I tried kernel 6.0.6, after 2 days the problem reoccurred :-(
just to try it out, I will now give background_gc=sync a chance
Hi all, The only way to find where the issue is, is to bisect from the latest working kernel to the first non working one
Guido just pointed that out in #71: the issue appeared since 5.18
(In reply to Matteo Croce from comment #74) > Hi all, > > The only way to find where the issue is, is to bisect from the latest > working kernel to the first non working one the last working was 5.17.15, the first with the bug is 5.18 I tried to give a look to the diff in gc.c file in kernel, they are very few, maybe the problem is related to GC_URGENT_HIGH / MID mechanism...
Great. If you do a bisect, you will find the problem in, let's say, 14 steps. Really worth a try.
I tried background_gc=sync. It doesn't solve the problem...
I just had some time to think of this issue, and suspect there was no time to reschedule the cpu in the loop? Can anyone try this change? diff --git a/fs/f2fs/data.c b/fs/f2fs/data.c index a71e818cd67b..c351c3269874 100644 --- a/fs/f2fs/data.c +++ b/fs/f2fs/data.c @@ -1325,6 +1325,7 @@ struct page *f2fs_get_lock_data_page(struct inode *inode, pgoff_t index, lock_page(page); if (unlikely(page->mapping != mapping)) { f2fs_put_page(page, 1); + f2fs_io_schedule_timeout(DEFAULT_IO_TIMEOUT); goto repeat; } if (unlikely(!PageUptodate(page))) {
(In reply to Jaegeuk Kim from comment #79) I tried to apply it to kernel 6.0.8 but failed. I found the code at row 1313 so I can try to apply there. But there is another identical code at row 3568. Do we need to patch also there?

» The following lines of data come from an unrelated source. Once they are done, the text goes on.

/-- A Guaranteed queue with room charges the bytes asked for and grants. -/
theorem admitToQueue_grants {q : Nat} {a : Ask} {k : Nat → Nat → Nat → Prog} {s : State} (hTakes : s.takes q a.n) (hStep : a.step < 6)
    (hResv : a.resv = false) : (admitToQueue q a k).run s = (k 0 0 7).run (charged q a.n s) := by
  obtain ⟨hEn, hClass, hRoom, hAdmit⟩ := hTakes
  have hEarly : ¬ 6 ≤ a.step := Nat.not_le.mpr hStep
  unfold admitToQueue
  rw [run_look]
  simp only [hEn, hClass, hEarly, hResv, Bool.not_true, Bool.false_eq_true, if_false, Nat.reduceBEq, Bool.false_and]
  rw [run_look, if_pos hRoom, run_look, if_pos hAdmit]
  rfl

/-- A single packet awaiting its test is granted by a queue that takes it. -/
theorem testAll_grants {src q n : Nat} {r : RecPkt} {k : List RecPkt → Prog} {s : State} (hWaits : r.verdict = 1) (hStep : r.step < 6)
    (hLen : n = ((r.len : Int) - s.ovh (s.rootPort q)).toNat) (hTakes : s.takes q n) :
    (testAll src q [r] k).run s = (k [r.granted s.mono n (s.rootPort q)]).run (charged q n s) := by
  subst hLen
  unfold testAll
  rw [run_look, if_neg (by simp [hWaits]), admitToQueue_grants hTakes hStep rfl]
  rfl

/-! ### The record and its answer (R352, R354) -/

section Keeps
variable {l : List Piece} {R : List Fld} {T : List Nat}

theorem keeps_ansMsg {src seq : Nat} (hl : ctrlPieces ⊆ l) : (ansMsg src seq).Keeps l R T := by
  refine keeps_look fun s => ?_
  cases s.recsAt (reqKey src seq) with
  | none => exact keeps_skip
  | some g => exact keeps_ctrlMsg hl fun _ => keeps_skip

end Keeps

/-- A record stands and its answer has left. -/
def answeredRec (src seq : Nat) (g : GrantRec) (s : State) : State :=
  (Prog.put (.recs (reqKey src seq) (some g))).run ((ansMsg src seq).run ((Prog.put (.recs (reqKey src seq) (some g))).run s))

theorem recsAt_answeredRec (src seq : Nat) (g : GrantRec) (s : State) : (answeredRec src seq g s).recsAt (reqKey src seq) = some g := by
  rw [answeredRec, run_put, Act.recs_apply, if_pos rfl]

theorem answeredRec_framed (src seq : Nat) (g : GrantRec) (s : State) : s.framed (answeredRec src seq g s) [[.recs], ctrlPieces].flatten [] [] :=
  State.framed_trans (keeps_put (show Piece.recs ∈ _ by decide) (by simp) (by simp) _)
    (State.framed_trans (keeps_ansMsg (by decide) _) (keeps_put (show Piece.recs ∈ _ by decide) (by simp) (by simp) _))

/-- A record with a granted packet stands. -/
theorem setRec_stands {src seq : Nat} {g : GrantRec} {r : RecPkt} (hPkts : g.pkts = [r]) (hGranted : r.verdict = 0) :
    setRec src seq g = .put (.recs (reqKey src seq) (some g)) := by
  simp [setRec, hPkts, hGranted]

/-- A grant that has been charged and answered: its record stands, and the queue and the requester owe it. -/
theorem answered_grant {src seq q n : Nat} {g : GrantRec} {s t : State} (hRun : t = answeredRec src seq g (charged q n s.begun)) :
    t.recsAt (reqKey src seq) = some g ∧ (t.qxAt q).granted = (s.qxAt q).granted + n ∧
      t.reqResvAt (s.rootPort q) = s.reqResvAt (s.rootPort q) + 2 * n ∧ s.framed t [[.recs, .qx, .reqResv], ctrlPieces].flatten [BPM_TIER_RESV.RESV 0] [] := by
  subst hRun
  have hFrame := answeredRec_framed src seq g (charged q n s.begun)
  have hQx : (charged q n s.begun).qx = (answeredRec src seq g (charged q n s.begun)).qx := State.framed_same hFrame .qx (by decide)
  have hResv : (charged q n s.begun).reqResv = (answeredRec src seq g (charged q n s.begun)).reqResv := State.framed_same hFrame .reqResv (by decide)
  refine ⟨recsAt_answeredRec _ _ _ _, ?_, ?_, ?_⟩
  · rw [State.qxAt, ← hQx]
    exact granted_charged q n s.begun
  · rw [State.reqResvAt, ← hResv]
    exact reqResvAt_charged q n s.begun
  · exact State.framed_trans (begun_framed (by decide) s)
      (State.framed_trans (State.framed_mono (charged_framed q n s.begun) (by decide) (List.Subset.refl _) (List.Subset.refl _))
        (State.framed_mono hFrame (by decide) (by simp) (List.Subset.refl _)))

I think 1313 would be enough to avoid this issue first. 3568 case is after submit IO which could have a chance to get another states.
(In reply to Jaegeuk Kim from comment #81) > I think 1313 would be enough to avoid this issue first. > 3568 case is after submit IO which could have a chance to get another states. Thank you, I'm testing 6.0.8 patched. I will not turn off the PC for several days, so let's see what happens.

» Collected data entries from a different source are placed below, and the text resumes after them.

-- ==== Sys2Proof/Proofs/ServiceEnginesRefutation.lean ====
section
/-!
PROOF. The statements on the BFD and continuity-check engines are refuted by a session and a MEP whose packet staging would take, and for whose queue tier 1
cannot be reserved: their packet waits (spec/12_services.md R441, spec/07_buffers.md R259).
-/
namespace Sys2Proof.Machine

/-- The service block works, a MEP and a BFD session are due, and their packets go out at the device's own port 0, which may not use tier 1 at all. -/
def tierOneShut : State := (seqs [
  setF (BLK_CTRL.ENABLE 13) 1, setF SVC_CFG.BFD_EN 1, setF SVC_CFG.CFM_EN 1,
  setTab 13 0 9 ((({} : Entry).put BFD.VALID 1).put BFD.NH_ID 7),
  setTab 13 1 9 (((({} : Entry).put MEP.VALID 1).put MEP.NH_ID 7).put MEP.PERIOD 4),
  setTab 103 0 7 ((({} : Entry).put NH.VALID 1).put NH.QUEUE_BASE 40),
  setF (BPM_REQ_CFG.T1_MAX 0) 0]).run State.reset

/-- A service injection for whose queue tier 1 cannot be reserved does nothing: it waits. -/
theorem injectTo_waits {b : List Nat} {nh tc dev port qb n : Nat} {sent : Prog} {s : State} (hWay : s.resolveNh nh = .unicast dev port qb n)
    (hRoom : s.fetchRoom dev ((qb + tc) % 2 ^ 19) (b.length + 4) = false) : (injectTo b nh tc sent).run s = s := by
  unfold injectTo
  rw [run_look]
  simp only [hWay, hRoom, Bool.and_false]
  rfl

/-- The session's packet waits, and it is not counted as sent. -/
theorem tierOneShut_bfdTx {t : State} (h : exec (.bfdTx 9) tierOneShut = .next t) : t.counter 12 (4 * 9) = 0 := by
  simp only [exec, execBfdTx] at h
  rw [command_state h]
  unfold whenEnabled
  rw [run_look_onlyIf (by decide +kernel), run_look_onlyIf (by decide +kernel),
    injectTo_waits (dev := 0) (port := 0) (qb := 40) (n := 7) (by decide +kernel) (by decide +kernel)]
  decide +kernel

/-- The MEP's message waits, and it is not counted as sent. -/
theorem tierOneShut_ccmTx {t : State} (h : exec (.ccmTx 9) tierOneShut = .next t) : t.counter 13 (4 * 9) = 0 := by
  simp only [exec, execCcmTx] at h
  rw [command_state h]
  unfold whenEnabled
  rw [run_look_onlyIf (by decide +kernel), run_look_onlyIf (by decide +kernel),
    injectTo_waits (dev := 0) (port := 0) (qb := 40) (n := 7) (by decide +kernel) (by decide +kernel)]
  decide +kernel

/-- Refutes O41: its first clause has a due session send whenever staging would take its packet.  A packet for one of the device's own queues also needs its
tier-1 reservation before it is fetched (R259); where the port may not take that space, the packet waits and is not counted. -/
theorem not_bfdSessions : ¬ Obligations.BfdSessions := by
  intro h
  obtain ⟨hTx, -⟩ := h
  obtain ⟨t, ht, -, -, -, hCounted, -⟩ := hTx 9 0 0 40 7 tierOneShut rfl (by decide +kernel) (by decide +kernel) (by decide +kernel) (by decide +kernel)
    (by decide +kernel) (by decide +kernel)
  rw [tierOneShut_bfdTx ht] at hCounted
  exact absurd hCounted (by decide +kernel)

/-- Refutes O43: its first clause has a due MEP send whenever staging would take its message.  A message for one of the device's own queues also needs its
tier-1 reservation before it is fetched (R259); where the port may not take that space, the message waits and is not counted. -/
theorem not_continuityChecks : ¬ Obligations.ContinuityChecks := by
  intro h
  obtain ⟨hTx, -⟩ := h
  obtain ⟨t, ht, -, -, hCounted, -⟩ := hTx 9 0 0 40 7 tierOneShut rfl (by decide +kernel) (by decide +kernel) (by decide +kernel) (by decide +kernel)
    (by decide +kernel) (by decide +kernel)
  rw [tierOneShut_ccmTx ht] at hCounted
  exact absurd hCounted (by decide +kernel)

end Sys2Proof.Machine
end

I tried this script to trigger the GC: https://github.com/LLJY/f2fs-gc/blob/master/f2fs-gc.sh It's been running for 10 minutes now, but it's stock to 2503 dirty segments on the root partition. But no sign of 100% cpu, everything looks normal.

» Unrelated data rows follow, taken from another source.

-- ==== Sys2Proof/Proofs/ServiceWrites.lean ====
section
/-!
PROOF. What the register writes of the recorders, of containment, of the Fatal capture, of snapshots and dumps and of the journal's host ring start
(spec/12_services.md R458, R459, spec/13_host_interface.md R489, spec/17_faults.md R584, R587, spec/18_counters_and_tracing.md R602, R605,
spec/20_presence_seal_journal.md R664).
-/
namespace Sys2Proof.Machine

/-! ### A recorder reads out or replays (R458, R459) -/

theorem recXAt_setF (s : State) (f : Fld) (v r : Nat) : ((setF f v).run s).recXAt r = s.recXAt r := rfl

theorem State.recorded.recXAt {s v : State} (h : s.recorded v) (r : Nat) : v.recXAt r = s.recXAt r := by
  have hSame : s.recX = v.recX := h.onlyIn .recX (by decide)
  rw [State.recXAt, ← hSame]
  rfl

/-- The settings of a recorder's command: its speed and its queue pair. -/
def recSettings (r n : Nat) : Prog := .andThen (setF (SVC_REC.SPEED r) (n / 2 ^ 28 % 2)) (setF (SVC_REC.QPAIR r) (n % 4096))

/-- What the settings of a recorder leave: its BUSY flag, ENABLE of its block and what it holds. -/
theorem recSettings_leaves {r : Nat} (hr : r < 16) (n : Nat) (s : State) :
    ((recSettings r n).run s).rd (SVC_REC.BUSY r) = s.rd (SVC_REC.BUSY r) ∧ ((recSettings r n).run s).rd (BLK_CTRL.ENABLE 13) = s.rd (BLK_CTRL.ENABLE 13) ∧
      ((recSettings r n).run s).recXAt r = s.recXAt r := by
  have hBusy : ∀ g, g = SVC_REC.SPEED r ∨ g = SVC_REC.QPAIR r → (SVC_REC.BUSY r).off < 65536 ∧ g.off < 65536 ∧ g.apart (SVC_REC.BUSY r) := by
    rintro g (rfl | rfl) <;> simp only [SVC_REC.BUSY, SVC_REC.SPEED, SVC_REC.QPAIR, Fld.apart] <;> omega
  have hEn : ∀ g, g = SVC_REC.SPEED r ∨ g = SVC_REC.QPAIR r → (BLK_CTRL.ENABLE 13).off < 65536 ∧ g.off < 65536 ∧ g.apart (BLK_CTRL.ENABLE 13) := by
    rintro g (rfl | rfl) <;> simp only [BLK_CTRL.ENABLE, SVC_REC.SPEED, SVC_REC.QPAIR, Fld.apart] <;> omega
  refine ⟨?_, ?_, rfl⟩
  · exact (rd_setF_apart _ _ (hBusy _ (.inr rfl))).trans (rd_setF_apart _ _ (hBusy _ (.inl rfl)))
  · exact (rd_setF_apart _ _ (hEn _ (.inr rfl))).trans (rd_setF_apart _ _ (hEn _ (.inl rfl)))

theorem rd_recSettings_qpair (r n : Nat) (s : State) : ((recSettings r n).run s).rd (SVC_REC.QPAIR r) = n % 4096 :=
  rd_setF_fits _ ⟨(by decide : 11 < 32), Nat.mod_lt _ (by decide)⟩

/-- A recorder that holds `x` starts a job: 1 to read out, 2 to replay. -/
def RecX.begin (x : RecX) (job mono : Nat) : RecX :=
  let first := match x.items with | i :: _ => i | [] => {}
  { x with job := job, pos := if x.items.isEmpty then x.next else first.id, upto := x.next, at_ := mono, base := first.time }

theorem recCommand_run (r job n : Nat) (s : State) : (recCommand r job n).run s =
    (onlyIf (bitOf n (if job == 1 then 31 else 30) && s.rd (SVC_REC.BUSY r) == 0 && s.rd (BLK_CTRL.ENABLE 13) == 1)
      (.andThen (setF (SVC_REC.BUSY r) 1) (.put (.recX r ((s.recXAt r).begin job s.mono))))).run ((recSettings r n).run s) := by
  unfold recCommand
  rw [run_look]
  rfl

/-- Without its bit, a recorder's command is its settings. -/
theorem recCommand_without {r job n : Nat} (h : bitOf n (if job == 1 then 31 else 30) = false) (s : State) :
    (recCommand r job n).run s = (recSettings r n).run s := by
  rw [recCommand_run]
  exact run_onlyIf_false _ _ (by simp only [h, Bool.false_and])

/-- With its bit, it starts its job at an idle recorder. -/
theorem recCommand_starts {r job n : Nat} {s : State} (hr : r < 16) (hBit : bitOf n (if job == 1 then 31 else 30) = true) (hBusy : s.rd (SVC_REC.BUSY r) = 0)
    (hEn : s.rd (BLK_CTRL.ENABLE 13) = 1) :
    ((recCommand r job n).run s).rd (SVC_REC.BUSY r) = 1 ∧ ((recCommand r job n).run s).recXAt r = (s.recXAt r).begin job s.mono ∧
      ((recCommand r job n).run s).rd (SVC_REC.QPAIR r) = n % 4096 := by
  rw [recCommand_run, run_onlyIf_true _ _ (by simp only [hBit, hBusy, hEn, beq_self_eq_true, Bool.and_self]), run_andThen, run_put]
  refine ⟨?_, ?_, ?_⟩
  · exact (rd_put _ (by simp) _).trans (rd_setF_fits _ (by decide : 29 < 32 ∧ 1 < 2 ^ (29 + 1 - 29)))
  · rw [Act.recX_apply, if_pos rfl]
  · refine (rd_put _ (by simp) _).trans ((rd_setF_apart _ _ ?_).trans (rd_recSettings_qpair r n s))
    simp only [SVC_REC.BUSY, SVC_REC.QPAIR, Fld.apart]
    omega

/-- READOUT first, then REPLAY. -/
theorem controlWrite_recorder {m r : Nat} {v data : Word} (s : State) : (controlWrite m 13 (0x110C + 32 * r) v data).run s =
    (Prog.look fun t => onlyIf (bitOf data.toNat 30 && t.rd (SVC_REC.BUSY r) == 0) (recCommand r 2 data.toNat)).run
      ((recCommand r 1 data.toNat).run s) := by
  have hRec : (0x110C + 32 * r - 0x1100) / 32 = r := by omega
  have hOff : (0x110C + 32 * r == 0x200) = false := beq_false_of_ne (by omega)
  have hPlace : (decide (0x1100 ≤ 0x110C + 32 * r) && (0x110C + 32 * r) % 32 == 0xC) = true := by
    simp only [Bool.and_eq_true, decide_eq_true_eq, beq_iff_eq]
    omega
  unfold controlWrite
  rw [run_look]
  simp only [Nat.reduceBEq, Bool.false_and, Bool.false_eq_true, if_false, beq_self_eq_true, Bool.true_and, hOff, hPlace, if_true, hRec]
  rfl

theorem plainReg_recorder : ∀ r < 16, plainReg 13 (0x110C + 32 * r) 0x10000FFF = true := by decide +kernel

/-- A write of a recorder's commands is its READOUT, then its REPLAY, at an enabled block. -/
theorem command_recorder {i : Instr} {m r : Nat} {data : Word} {s : State} {E : State → Prop} (hWf : i.wellFormed = true) (hr : r < 16)
    (hTakes : s.takesCmd m 13 = true)
    (hE : ∀ v, s.recorded v → v.rd (BLK_CTRL.ENABLE 13) = 1 →
      E ((Prog.look fun t => onlyIf (bitOf data.toNat 30 && t.rd (SVC_REC.BUSY r) == 0) (recCommand r 2 data.toNat)).run ((recCommand r 1 data.toNat).run v))) :
    ∃ t, command i (hostWrite m 13 (0x110C + 32 * r) 15 data) s = .next t ∧ E t := by
  obtain ⟨hTakes, hEn⟩ := takesCmd_takes hTakes
  obtain ⟨d, hPlain, -, -⟩ := plainReg_decl (plainReg_recorder r hr)
  have hStarts : startsWork 13 (0x110C + 32 * r) = false := by simp [startsWork]
  refine command_tmWrite hWf hTakes rfl hPlain ?_ fun v hv => ?_
  · simp [State.writeRefused, hStarts, isQuota]
  · rw [regDo_control (by decide) (by omega) (.inl hStarts), controlWrite_recorder]
    exact hE v hv (hv.enabled (by decide) hEn)

theorem State.recorded.recBusy {s v : State} (h : s.recorded v) {r : Nat} (hr : r < 16) : v.rd (SVC_REC.BUSY r) = s.rd (SVC_REC.BUSY r) := by
  refine h.rd ⟨?_, ?_⟩
  · show 0x110C + 32 * r < 65536
    omega
  · exact (by decide : (13 : Nat) ≠ 2 ∧ (13 : Nat) ≠ 6)

/-- Bits 31 and 30 of a recorder's command, as written. -/
theorem bitOf_recorderWord (data : Word) (n : Nat) :
    bitOf (setFieldOf data 31 30 n).toNat 31 = n.testBit 1 ∧ bitOf (setFieldOf data 31 30 n).toNat 30 = n.testBit 0 := by
  rw [bitOf_toNat, bitOf_toNat, getLsbD_setFieldOf _ _ _ _ _ (by decide), getLsbD_setFieldOf _ _ _ _ _ (by decide)]
  exact ⟨rfl, rfl⟩

/-- The queue pair of a recorder's command, as written. -/
theorem qpair_recorderWord (data : Word) (n : Nat) : (setFieldOf data 31 30 n).toNat % 4096 = data.toNat % 4096 :=
  fieldOf_setFieldOf_disjoint data 11 0 31 30 n (by decide) (.inl (by decide))

theorem recorder_lt {m rc : Nat} (h : (masterOk m && decide (rc < 16)) = true) : rc < 16 := by
  simp only [Bool.and_eq_true, decide_eq_true_eq] at h
  exact h.2

theorem recReadout_starts {m rc : Nat} {data : Word} {s : State} (hWf : Instr.wellFormed (.recReadout m rc data) = true) (hTakes : s.takesCmd m 13 = true)
    (hIdle : s.rd (SVC_REC.BUSY rc) = 0) :
    ∃ t, exec (.recReadout m rc data) s = .next t ∧ t.rd (SVC_REC.BUSY rc) = 1 ∧ (t.recXAt rc).job = 1 ∧ (t.recXAt rc).upto = (s.recXAt rc).next ∧
      t.rd (SVC_REC.QPAIR rc) = data.toNat % 4096 := by
  have hr : rc < 16 := recorder_lt hWf
  obtain ⟨hReadout, hReplay⟩ := bitOf_recorderWord data 2
  simp only [exec, execRecReadout]
  refine command_recorder hWf hr hTakes fun v hv hEn => ?_
  rw [run_look, run_onlyIf_false _ _ (by rw [hReplay]; rfl)]
  obtain ⟨hBusy, hRec, hQpair⟩ := recCommand_starts (job := 1) hr hReadout ((hv.recBusy hr).trans hIdle) hEn
  rw [hBusy, hRec, hQpair, hv.recXAt, qpair_recorderWord]
  exact ⟨rfl, rfl, rfl, rfl⟩

theorem recReplay_starts {m rc : Nat} {data : Word} {s : State} (hWf : Instr.wellFormed (.recReplay m rc data) = true) (hTakes : s.takesCmd m 13 = true)
    (hIdle : s.rd (SVC_REC.BUSY rc) = 0) :
    ∃ t, exec (.recReplay m rc data) s = .next t ∧ t.rd (SVC_REC.BUSY rc) = 1 ∧ (t.recXAt rc).job = 2 ∧ (t.recXAt rc).upto = (s.recXAt rc).next := by
  have hr : rc < 16 := recorder_lt hWf
  obtain ⟨hReadout, hReplay⟩ := bitOf_recorderWord data 1
  simp only [exec, execRecReplay]
  refine command_recorder hWf hr hTakes fun v hv hEn => ?_
  obtain ⟨hBusyKept, hEnKept, hRecKept⟩ := recSettings_leaves hr (setFieldOf data 31 30 1).toNat v
  rw [recCommand_without hReadout]
  have hStill := hBusyKept.trans ((hv.recBusy hr).trans hIdle)
  rw [run_look, run_onlyIf_true _ _ (by rw [hReplay, hStill]; rfl)]
  obtain ⟨hBusy, hRec, -⟩ := recCommand_starts (job := 2) hr hReplay hStill (hEnKept.trans hEn)
  rw [hBusy, hRec, hRecKept, hv.recXAt]
  exact ⟨rfl, rfl, rfl⟩

/-! ### Containment ends (R489) -/

theorem State.recorded.releasable {s v : State} (h : s.recorded v) : v.releasable = s.releasable := by
  have hFn : s.pcieFn = v.pcieFn := h.onlyIn .pcieFn (by decide)
  have hPerst : s.perstLow = v.perstLow := h.onlyIn .perstLow (by decide)
  have hBuf : s.bufBad = v.bufBad := h.onlyIn .bufBad (by decide)
  have hLink : v.rd PCIE_LINK_STAT.DL_UP = s.rd PCIE_LINK_STAT.DL_UP := h.rd_apart (by decide) (by unfold Fld.apart; decide)
  rw [State.releasable, State.releasable, State.pcieFnAt, State.pcieFnAt, hLink, hFn, hPerst, hBuf]

theorem contained_of_rd {s t : State} (h : t.rd PCIE_CONTAIN.CONTAINED = s.rd PCIE_CONTAIN.CONTAINED) : t.contained = s.contained := by
  rw [State.contained, State.contained, h]

theorem recFlds_apart_contained : ∀ g ∈ recFlds, g.off < 65536 ∧ g.apart PCIE_CONTAIN.CONTAINED := by unfold Fld.apart; decide

theorem contained_recordLater (r : JRec) (s : State) : ((recordLater r).run s).contained = s.contained :=
  contained_of_rd (Prog.Keeps.rd (T := []) (keeps_recordLater (List.Subset.refl recPieces) (List.Subset.refl recFlds)) s _ (by decide) recFlds_apart_contained)

theorem contained_refreshInta (s : State) : (refreshInta.run s).contained = s.contained :=
  contained_of_rd (Prog.Keeps.rd (l := irqPieces) (R := [PCIE_LINK_STAT.IN_L1]) (T := [])
    (keeps_refreshInta (by decide) (by decide) (by decide) (by decide)) s _ (by decide) (by unfold Fld.apart; decide))

theorem contained_setF (s : State) {g : Fld} (v : Nat) (h : g.off < 0x200) : ((setF g v).run s).contained = s.contained :=
  contained_of_rd (rd_setF_apart s v ⟨by decide, by omega, .inr (.inl (by show g.off ≠ 0x208; omega))⟩)

theorem contained_closeOpen (i : Nat) (s : State) : ((closeOpen i).run s).contained = s.contained := by
  have hCry : ∀ (g : Fld) (n : Nat) (t : State), g.page = 5 → g.off < 65536 → ((setF g n).run t).contained = t.contained := fun g n t hPage hOff =>
    contained_of_rd (rd_setF_apart t n ⟨by decide, hOff, .inl (by rw [hPage]; decide)⟩)
  unfold closeOpen refreshOpen
  rw [run_look, run_andThen, run_look, run_seqs_cons, run_seqs_cons, run_seqs_cons, run_seqs_nil, hCry _ _ _ rfl (by decide),
    hCry _ _ _ rfl (by decide), contained_setF _ _ (show 0xC < 0x200 by decide)]
  exact contained_of_rd (rd_put _ (by simp) _)

theorem contained_releaseClears (page off kind m : Nat) (s : State) : ((releaseClears page off kind m none).run s).contained = s.contained := by
  unfold releaseClears
  rw [run_look]
  cases s.openAt page kind with
  | none => rfl
  | some i =>
    simp only
    rw [run_onlyIf_true _ _ rfl, run_andThen, contained_recordLater, contained_closeOpen]

/-- A release that the conditions allow ends containment, whatever it clears. -/
theorem containWrite_releases {m n : Nat} {s : State} (hBit : bitOf n 30 = true) (hIn : s.contained = true) (hMay : s.releasable = true) :
    ((containWrite m n).run s).contained = false := by
  unfold containWrite
  rw [run_look, run_onlyIf_true _ _ (by rw [hBit, hIn]; rfl), if_pos hMay, run_seqs_cons, run_seqs_cons,
    run_seqs_cons, run_seqs_cons, run_seqs_nil]
  have hPut : ∀ t : State, ((Prog.put (.inta false)).run t).contained = t.contained := fun _ => rfl
  rw [contained_refreshInta, hPut, contained_releaseClears, State.contained, rd_setF_fits _ (by decide)]
  rfl

theorem plainReg_contain : plainReg 2 0x208 0 = true := by decide +kernel

theorem controlWrite_contain {m : Nat} {v data : Word} (s : State) : (controlWrite m 2 0x208 v data).run s = (containWrite m data.toNat).run s := rfl

theorem containRelease_ends {m : Nat} {data : Word} {s : State} (hWf : Instr.wellFormed (.containRelease m data) = true) (hTakes : s.takesWrite m 2 = true)
    (hIn : s.contained = true) (hMay : s.releasable = true) : ∃ t, exec (.containRelease m data) s = .next t ∧ t.contained = false := by
  obtain ⟨d, hPlain, -, -⟩ := plainReg_decl plainReg_contain
  have hBit : bitOf (setFieldOf data 30 30 1).toNat 30 = true := getLsbD_setBit30 data
  simp only [exec, execContainRelease]
  refine command_tmWrite hWf hTakes rfl hPlain ?_ fun v hv => ?_
  · simp [State.writeRefused, startsWork, hBit, hIn, hMay]
  · rw [regDo_control (by decide) (by decide) (.inl rfl), controlWrite_contain]
    exact containWrite_releases hBit ((contained_of_rd (hv.rd_apart (by decide) recFlds_apart_contained)).trans hIn) (hv.releasable.trans hMay)

/-! ### The Fatal capture (R584) -/

theorem declAt_fatalStat : ∃ d, declAt 5 0x288 = some d ∧ d.shadowed = false ∧ d.readOnly = false ∧ unrecorded 5 0x288 d = true := by
  have hDecl : (declAt 5 0x288).any (fun d => !d.shadowed && !d.readOnly && unrecorded 5 0x288 d) = true := by decide +kernel
  cases hd : declAt 5 0x288 with
  | none => simp [hd] at hDecl
  | some d =>
    simp only [hd, Option.any_some, Bool.and_eq_true, Bool.not_eq_true'] at hDecl
    obtain ⟨⟨hShadow, hRead⟩, hRec⟩ := hDecl
    exact ⟨d, rfl, hShadow, hRead, hRec⟩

this is the output Performing GC on /sys/fs/f2fs/nvme0n1p3/ 2589 2589 2503 2503 2503 2503 ... and a lot of 2503....
I modified the script to run it on the partition on my choice. No problem with the home and other partitions. It looks like something in root partition. May be it is related to the bug?
(In reply to Jaegeuk Kim from comment #79) Running this patch (and debug printk) on 6.0.8-arch1-1.
Created attachment 303184 [details] kernel log (with patch on data.c applied)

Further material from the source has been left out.